トレーニング用のpascalVOCデータの取得

%%time

print("Downloading the dataset...")
!wget -P /tmp https://fast-ai-imagelocal.s3.amazonaws.com/pascal-voc.tgz
# S3 cp may be even faster on environments where it's available:
# !aws s3 cp s3://fast-ai-imagelocal/pascal-voc.tgz /tmp/pascal-voc.tgz

print("Extracting VOC2012...")
!tar -xf /tmp/pascal-voc.tgz --wildcards pascal-voc/VOC2012*

print("Deleting /tmp files...")
!rm /tmp/pascal-voc.tgz

# Alternatively could consider using the Oxford Uni source:
#!wget -P /tmp http://host.robots.ox.ac.uk/pascal/VOC/voc2012/VOCtrainval_11-May-2012.tar
#!tar -xf /tmp/VOCtrainval_11-May-2012.tar -C pascal-voc/VOC2012
#!rm /tmp/VOCtrainval_11-May-2012.tar

print("Done!")

取得したデータを適切なディレクトリへ移動（後のs3コピーのため）

import os
import shutil

# Create directory structure mimicing the s3 bucket where data is to be dumped.
VOC2012 = "pascal-voc/VOC2012"
os.makedirs("data/train", exist_ok=True)
os.makedirs("data/validation", exist_ok=True)
os.makedirs("data/train_annotation", exist_ok=True)
os.makedirs("data/validation_annotation", exist_ok=True)

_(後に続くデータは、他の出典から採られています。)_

/-- The reference that REF_CTL.sel selects (R450). -/
def Dev.refChoose (d : Dev) : Dev :=
  match d.get F.REF_CTL.sel with
  | 0 => d.refUse (!d.is F.REF_STATUS.refclk_ok)
  | 1 =>
    let d := d.refUse false
    if d.is F.REF_STATUS.refclk_ok then d else d.refUnlock
  | _ => d.refUse true

/-- A write to REF_CTL (R450, R451): a new selection takes its reference; under the same one REFCLK is taken back when revert is set and
it has been valid for 10 s. -/
def Dev.refSelect (d old : Dev) : Dev :=
  let d := d.refSense
  if d.get F.REF_CTL.sel ≠ old.get F.REF_CTL.sel then d.refChoose
  else if d.get F.REF_CTL.sel = 0 ∧ d.is F.REF_CTL.revert ∧ d.clk.refLong then d.refUse false
  else d

/-- REFCLK_LOSS (R451). -/
def Dev.refclkLoss (d : Dev) : Dev :=
  if !d.is F.REF_STATUS.refclk_ok then d
  else
    let d := { d.rhoSample.put F.REF_STATUS.refclk_ok 0 with clk.refLong := false }
    match d.get F.REF_CTL.sel with
    | 0 => if d.is F.REF_STATUS.on_xo then d else (d.refUse true).raise 24
    | 1 => d.refUnlock
    | _ => d

/-- REFCLK_REVERT: REFCLK has been valid for 10 s (R451). -/
def Dev.refclkRevert (d : Dev) : Dev :=
  let d := { d.put F.REF_STATUS.refclk_ok 1 with clk.refLong := true }
  if d.get F.REF_CTL.sel = 0 ∧ d.is F.REF_CTL.revert then d.refUse false else d

/-! ## Tick synthesizers (R466 to R468) -/

/-- One step is taken. -/
def Dev.tsynTake (d : Dev) (c : Nat) (delta : Int) : Dev :=
  (((d.setTsyn c { d.tsyn c with delta := delta }).bump (F.TSYN_STEPS.count c)).raise 30).tsynShow c

/-- The step at a tick boundary (R468). -/
def Dev.tsynTick (d : Dev) (c : Nat) : Dev :=
  let d := d.tsynUpdate c
  if !d.tsynSteps c then d
  else
    let x := (d.tsyn c).delta
    if 0 < x then d.tsynTake c 0
    else
      let m := ((d.tsyn c).slack : Int) * 1000000000
      if -x ≤ m then d.tsynTake c 0 else (d.put (F.TSYN_STATUS.stepping c) 1).tsynTake c (x + m)

/-- SLACK_c of the configuration in force: the slots of every enabled window count, those shed or dropped too (R46, R468). -/
def slackOf (m : AdmCfg) (c : Nat) : Nat :=
  let rd := m.rd
  let p := phasesOf rd c - 1
  let len := phaseLen rd c p
  let ends := (winsIn rd [] c p).map fun w => winS0 rd w + winOL rd w * winSl rd w
  let halls := (m.hallCycles.filter fun i => i.phase == p && hallCanvas rd i.inst == c).map fun i => (i.budget - i.demand) / 3
  halls.foldl min (len - ends.foldl max 0)

/-- SLACK_c is taken down. What exceeds the 24 bits of TSYN_SLACK shows as their largest value: the manual does not say what it shows
then (DESIGN CHOICE, log 92). -/
def Dev.setSlack (d : Dev) (c ns : Nat) : Dev :=
  (d.setTsyn c { d.tsyn c with slack := ns }).put (F.TSYN_SLACK.ns c) (min ns 0xFFFFFF)

/-- A canvas that does not run takes a step that is admitted whole, at once (R468). -/
def Dev.tsynRest (d : Dev) (c : Nat) : Dev :=
  let x := (d.tsyn c).delta
  if !d.is (F.TICK_STATUS.running c) && d.is (F.TSYN_CTL.phase_step_allow c) && x != 0 &&
      (d.is (F.TSYN_STATUS.stepping c) || decide (d.get (F.TSYN_CTL.step_thr_us c) * 1000000000000 < x.natAbs)) then d.tsynTake c 0
  else d

/-- TC steps by θ, given in ns and in units of 10^-9 ns beside them (R465): every synthesizer absorbs it, and the instant at which
PPS_OUT rose moves with TC, so that a pulse keeps its width and a second that TC reaches again has its own (R471). An instant that TC
reaches again is not that at which an exhibit was armed (R481). -/
def Dev.tcStep (d : Dev) (theta part : Int) : Dev :=
  let d := (List.range 8).foldl (fun d c => d.tsynUpdate c) d
  let moved (t : Nat) : Nat := ((t : Int) + theta).toNat
  let d := { d with now := moved d.now, clk.ppsAt := d.clk.ppsAt.map moved }
  let d := (List.range 8).foldl (fun d s => d.setCu (56 + s) { d.cu (56 + s) with alcAt := none }) d
  let d := (d.bump F.TIME_STEPS.count).put F.TIME_STATUS.stepped 1
  (List.range 8).foldl (fun d c =>
    ((d.setTsyn c { d.tsyn c with delta := (d.tsyn c).delta - (theta * 1000000000 + part), last := d.now }).tsynShow c).tsynRest c) d

/-! ## Time sources (R461 to R465) -/

/-- The source in use: the primary while it is available, else the secondary (R462). -/
def Dev.timeSource (d : Dev) : Nat :=
  let ok (s : Nat) : Bool := s != 0 && bitOf d.clk.avail s == 1
  if ok (d.get F.TIME_CTL.src_pri) then d.get F.TIME_CTL.src_pri
  else if ok (d.get F.TIME_CTL.src_sec) then d.get F.TIME_CTL.src_sec
  else 0

/-- The mean of the last FCV values, toward the smaller value. -/
def fcvMean (l : List Int) (d : Int) : Int := if l.isEmpty then d else Int.fdiv l.sum l.length

/-- The selection of the source: a change is a return; when every named source is lost TC coasts (R464), and when none is named it runs
free (R462). -/
def Dev.timeSelect (d : Dev) : Dev :=
  let old := d.get F.TIME_STATUS.src_used
  let new := d.timeSource
  if new = old then
    (if d.get F.TIME_CTL.src_pri = 0 ∧ d.get F.TIME_CTL.src_sec = 0 ∧ d.get F.TIME_STATUS.state = 3 then
      (d.put F.TIME_STATUS.state 0).coastShow
    else d)
  else
    let d := d.put F.TIME_STATUS.src_used new
    if new ≠ 0 then { d with clk.fresh := true }
    else if d.get F.TIME_CTL.src_pri = 0 ∧ d.get F.TIME_CTL.src_sec = 0 then (d.put F.TIME_STATUS.state 0).coastShow
    else
      let f := fcvMean d.clk.fcvs (signedOf (d.get F.TIME_FCV.fcv) 32)
      let d := (d.put F.TIME_FCV.fcv (sat32s f)).put F.TIME_STATUS.state 3
      ((d.bump F.COAST_COUNT.count).raise 28).coastShow

/-- The loop of R463 after an update. -/
def Dev.timeLoop (d : Dev) (theta : Int) (stepped : Bool) : Dev :=
  let d := if stepped then d
    else
      let f := max (-549755813) (min 549755813 (Config.piLoop d.clk.fcvs theta (d.get F.TIME_CTL.bw)))
      ({ d with clk.fcvs := (f :: d.clk.fcvs).take 16 }).put F.TIME_FCV.fcv (sat32s f)
  let ns := d.get F.LOCK_NS.ns
  let a := if theta.natAbs < ns then d.clk.inside + 1 else 0
  let b := if 4 * ns ≤ theta.natAbs then d.clk.outside + 1 else 0
  let d := { d with clk.inside := a, clk.outside := b }
  let st := d.get F.TIME_STATUS.state
  if st = 0 ∨ st = 3 then (d.put F.TIME_STATUS.state 1).coastShow
  else if st = 1 ∧ 8 ≤ a then (d.put F.TIME_STATUS.state 2).raise 29
  else if st = 2 ∧ 8 ≤ b then d.put F.TIME_STATUS.state 1
  else d

/-- θ of PPS_IN: from the last edge to the nearest whole second of TC, within half a second (R462). -/
def ppsTheta (edge : Nat) : Int :=
  let f := edge % 1000000000
  if f ≤ 500000000 then -(f : Int) else 1000000000 - (f : Int)

/-- An update of a source that the module hears, with its offset (R463, R465). -/
def Dev.timeHeard (d : Dev) (src : Nat) (theta : Int) : Dev :=
  let d := ({ d with clk.avail := d.clk.avail ||| 2 ^ src }).timeSelect
  if d.get F.TIME_STATUS.src_used ≠ src then d
  else
    let d := d.put F.TIME_OFFSET.theta (sat32s theta)
    let step := d.clk.fresh && decide (d.get F.TIME_STEP.step_ns ≤ theta.natAbs)
    let d := if d.clk.fresh then { d with clk.fresh := false, clk.inside := 0, clk.outside := 0 } else d
    let d := if step then d.tcStep theta 0 else d
    d.timeLoop theta step

/-- TIME_SOURCE_UPDATE: the offset of PPS_IN follows from its edge, so without one that source has no update. -/
def Dev.timeUpdate (d : Dev) (src : Nat) (theta : Int) : Dev :=
  match src, d.clk.ppsEdge with
  | 0, _ => d
  | 3, some e => d.timeHeard 3 (ppsTheta e)
  | 3, none => d
  | _, _ => d.timeHeard src theta

/-- TIME_SOURCE_LOSS. -/
def Dev.timeLoss (d : Dev) (src : Nat) : Dev :=
  ({ d with clk.avail := d.clk.avail &&& (15 - 2 ^ src) }).timeSelect

/-- The fraction of a nanosecond of TC, in units of 2^-32 ns: within the nanosecond it was last known for it has not gone back, and else
it is a free value (log 10). -/
def Dev.fracNow (d : Dev) : Nat :=
  let f := d.clk.frac.toNat
  if d.clk.fracAt = some d.now then f + d.free % (2 ^ 32 - f) else d.free % 2 ^ 32

/-- The fraction is known for the present nanosecond. -/
def Dev.knowFrac (d : Dev) (f : Nat) : Dev := { d with clk.frac := w32 f, clk.fracAt := some d.now }

/-- TIME_SET: TC steps to the time written, with its fraction (R465, R474). -/
def Dev.timeSet (d : Dev) (ns sec hi frac : Nat) : Dev :=
  let target : Nat := (sec + hi % 65536 * 2 ^ 32) * 1000000000 + ns
  let part : Int := Int.fdiv (((frac : Int) - d.fracNow) * 1000000000) (2 ^ 32)
  (d.drawn.tcStep ((target : Int) - d.now) part).knowFrac frac

/-- TIME_NOW (R474). -/
def Dev.timeNow (d : Dev) : List Word × Dev :=
  let f := d.fracNow
  ([w32 (nsOf d.now), w32 (secOf d.now), w32 (secOf d.now / 2 ^ 32 % 65536), w32 f], d.drawn.knowFrac f)

/-! ## 1PPS (R471, R472) -/

/-- The level of PPS_OUT from an instant on. -/
def Dev.ppsPut (d : Dev) (t : Nat) (up : Bool) : Dev :=
  if d.clk.ppsOut = up then d else ({ d with clk.ppsOut := up }).emit (.ppsOut t up)

/-- The last whole second of TC plus PPS_OFS.ofs_ns (R471). -/
def Dev.ppsSecond (d : Dev) : Nat :=
  let o := signedOf (d.get F.PPS_OFS.ofs_ns) 32
  (Int.fdiv ((d.now : Int) - o) 1000000000 * 1000000000 + o).toNat

/-- PPS_OUT rises at its second, and falls when its width has passed, or at once where it is switched off (R471). -/
def Dev.ppsLevel (d : Dev) (up : Bool) : Dev :=
  if up then ({ d.ppsPut d.ppsSecond true with clk.ppsAt := some d.ppsSecond })
  else if !d.is F.PPS_CTL.out_en then d.ppsPut d.now false
  else
    let t := d.clk.ppsAt.getD 0 + d.get F.PPS_CTL.width_us * 1000
    if t ≤ d.now then d.ppsPut t false else d

/-- Whether PPS_CTL lets a pulse out. -/
def Dev.ppsAllowed (d : Dev) : Bool :=
  let st := d.get F.TIME_STATUS.state
  d.is F.PPS_CTL.out_en &&
    match d.get F.PPS_CTL.out_mode with
    | 0 => true
    | 1 => st == 2 || st == 3
    | _ => st == 2

/-- PPS_OUT_RISE: one rise a second. -/
def Dev.ppsRise (d : Dev) : Dev := if d.ppsAllowed && some d.ppsSecond != d.clk.ppsAt then d.ppsLevel true else d

/-- An edge of PPS_IN: those of the polarity set are timestamped and counted while in_en is set, and serve source 3 whether or not. -/
def Dev.ppsEdge (d : Dev) (falling : Bool) (frac : Word) : Dev :=
  if d.is F.PPS_CTL.in_edge != falling then d
  else
    let d := { d with clk.ppsEdge := some d.now }
    if d.is F.PPS_CTL.in_en then ({ d with clk.ppsTs := (d.now, frac) }).bump F.PPS_IN_COUNT.count else d

/-- PPS_IN_TS. -/
def Dev.ppsWords (d : Dev) : List Word :=
  let t := d.clk.ppsTs.1
  [w32 (nsOf t), w32 (secOf t), w32 (secOf t / 2 ^ 32 % 65536), d.clk.ppsTs.2]

/-! ## The indirect space of page 3 (R476) -/

/-- A word of the space. -/
def Dev.pllWord (d : Dev) (a : Nat) : Option Word :=
  let i := a / 64
  let k := a % 64
  if 88 ≤ i ∨ i = 6 ∨ i = 7 then none
  else
    let p := d.pll i
    let set (s : PllSet) : Word := w32 (s.f + s.n * 2 ^ 24)
    if k < 32 then
      match p.cache.find? fun e => e.1 == k / 2 with
      | some e =>
        some (if k % 2 = 0 then set e.2.set else w32 (e.2.set.d + e.2.band * 4 + e.2.temp * 2 ^ 10 + 2 ^ 31))
      | none => some 0
    else if k = 32 then some (set p.set)
    else if k = 33 then some (w32 (p.set.d + p.band * 4))
    else none

end Sys2Proof.Machine
end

# Create a list of all training images.
with open(VOC2012 + "/ImageSets/Segmentation/train.txt") as f:
    train_list = f.read().splitlines()

# Create a list of all validation images.
with open(VOC2012 + "/ImageSets/Segmentation/val.txt") as f:
    val_list = f.read().splitlines()

# Move the jpg images in training list to train directory and png images to train_annotation directory.
for i in train_list:
    shutil.copy2(VOC2012 + "/JPEGImages/" + i + ".jpg", "data/train/")
    shutil.copy2(VOC2012 + "/SegmentationClass/" + i + ".png", "data/train_annotation/")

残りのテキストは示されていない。